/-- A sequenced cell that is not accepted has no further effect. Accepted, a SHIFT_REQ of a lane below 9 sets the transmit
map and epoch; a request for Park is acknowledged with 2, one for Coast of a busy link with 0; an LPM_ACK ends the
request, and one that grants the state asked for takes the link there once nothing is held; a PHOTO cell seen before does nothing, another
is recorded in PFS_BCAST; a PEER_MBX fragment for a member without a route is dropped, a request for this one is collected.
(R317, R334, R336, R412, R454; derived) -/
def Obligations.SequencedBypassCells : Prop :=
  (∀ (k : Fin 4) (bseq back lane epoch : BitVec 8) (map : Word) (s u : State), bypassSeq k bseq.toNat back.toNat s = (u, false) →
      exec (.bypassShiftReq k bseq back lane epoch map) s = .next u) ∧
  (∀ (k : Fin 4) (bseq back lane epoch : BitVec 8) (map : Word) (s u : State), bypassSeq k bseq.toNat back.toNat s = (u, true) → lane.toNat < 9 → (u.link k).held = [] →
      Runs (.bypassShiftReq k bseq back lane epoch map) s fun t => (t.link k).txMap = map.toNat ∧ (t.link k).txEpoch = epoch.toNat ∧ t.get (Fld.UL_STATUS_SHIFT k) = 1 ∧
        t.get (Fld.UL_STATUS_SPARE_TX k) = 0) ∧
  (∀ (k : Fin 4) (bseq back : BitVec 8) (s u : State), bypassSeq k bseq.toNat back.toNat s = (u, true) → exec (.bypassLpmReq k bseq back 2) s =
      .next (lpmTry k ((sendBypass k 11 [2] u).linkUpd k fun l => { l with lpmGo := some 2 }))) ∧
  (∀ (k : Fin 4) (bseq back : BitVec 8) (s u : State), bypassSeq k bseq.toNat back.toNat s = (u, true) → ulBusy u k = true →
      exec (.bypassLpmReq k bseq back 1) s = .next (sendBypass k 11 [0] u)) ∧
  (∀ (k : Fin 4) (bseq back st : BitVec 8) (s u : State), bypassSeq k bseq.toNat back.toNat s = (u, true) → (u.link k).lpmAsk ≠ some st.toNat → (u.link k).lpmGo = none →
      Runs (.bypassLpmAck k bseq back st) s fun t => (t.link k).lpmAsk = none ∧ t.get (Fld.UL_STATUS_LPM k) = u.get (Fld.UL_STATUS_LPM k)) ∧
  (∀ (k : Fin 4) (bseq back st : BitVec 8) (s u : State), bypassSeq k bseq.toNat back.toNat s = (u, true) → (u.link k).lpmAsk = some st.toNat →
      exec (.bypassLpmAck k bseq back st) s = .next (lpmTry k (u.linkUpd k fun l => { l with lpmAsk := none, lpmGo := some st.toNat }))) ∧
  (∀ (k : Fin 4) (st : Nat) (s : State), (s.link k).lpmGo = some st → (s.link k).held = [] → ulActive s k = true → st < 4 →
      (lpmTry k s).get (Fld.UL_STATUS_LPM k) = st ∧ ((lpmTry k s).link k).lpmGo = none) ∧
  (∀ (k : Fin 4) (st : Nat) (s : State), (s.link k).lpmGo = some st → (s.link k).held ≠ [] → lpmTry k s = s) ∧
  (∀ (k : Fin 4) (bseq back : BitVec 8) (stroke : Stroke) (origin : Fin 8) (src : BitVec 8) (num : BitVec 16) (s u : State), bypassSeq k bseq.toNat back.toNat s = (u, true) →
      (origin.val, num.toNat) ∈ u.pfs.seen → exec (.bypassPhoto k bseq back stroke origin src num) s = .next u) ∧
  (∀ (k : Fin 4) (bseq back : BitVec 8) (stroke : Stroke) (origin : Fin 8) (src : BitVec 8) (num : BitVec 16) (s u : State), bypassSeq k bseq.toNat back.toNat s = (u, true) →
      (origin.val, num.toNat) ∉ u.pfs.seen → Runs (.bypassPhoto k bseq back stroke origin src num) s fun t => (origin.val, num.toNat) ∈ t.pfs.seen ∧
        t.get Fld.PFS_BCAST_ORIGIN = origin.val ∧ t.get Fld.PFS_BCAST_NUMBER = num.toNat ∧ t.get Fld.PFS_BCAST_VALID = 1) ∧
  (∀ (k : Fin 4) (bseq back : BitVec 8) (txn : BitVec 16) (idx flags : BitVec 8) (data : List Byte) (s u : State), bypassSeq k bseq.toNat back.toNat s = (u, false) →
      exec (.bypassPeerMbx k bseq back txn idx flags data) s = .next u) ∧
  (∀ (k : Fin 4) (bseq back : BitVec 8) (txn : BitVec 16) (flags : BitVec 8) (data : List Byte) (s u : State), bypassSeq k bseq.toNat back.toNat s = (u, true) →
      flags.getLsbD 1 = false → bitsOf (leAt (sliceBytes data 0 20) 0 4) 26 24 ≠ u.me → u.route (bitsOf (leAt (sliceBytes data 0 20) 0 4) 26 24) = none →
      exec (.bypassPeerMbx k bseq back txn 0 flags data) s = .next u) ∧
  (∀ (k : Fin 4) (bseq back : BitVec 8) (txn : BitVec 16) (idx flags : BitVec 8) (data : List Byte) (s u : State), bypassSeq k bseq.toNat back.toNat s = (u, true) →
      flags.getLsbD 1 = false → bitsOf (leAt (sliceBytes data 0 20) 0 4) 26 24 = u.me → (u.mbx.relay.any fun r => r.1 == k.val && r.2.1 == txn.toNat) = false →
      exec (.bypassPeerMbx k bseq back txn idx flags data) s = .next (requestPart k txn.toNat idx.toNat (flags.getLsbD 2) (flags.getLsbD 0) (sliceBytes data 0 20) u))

+++++

● **Directions**: Throughout the data above, report every line that contains the string "linkUpd".

● **Answer**:
      .next (lpmTry k ((sendBypass k 11 [2] u).linkUpd k fun l => { l with lpmGo := some 2 }))) ∧
      exec (.bypassLpmAck k bseq back st) s = .next (lpmTry k (u.linkUpd k fun l => { l with lpmAsk := none, lpmGo := some st.toNat }))) ∧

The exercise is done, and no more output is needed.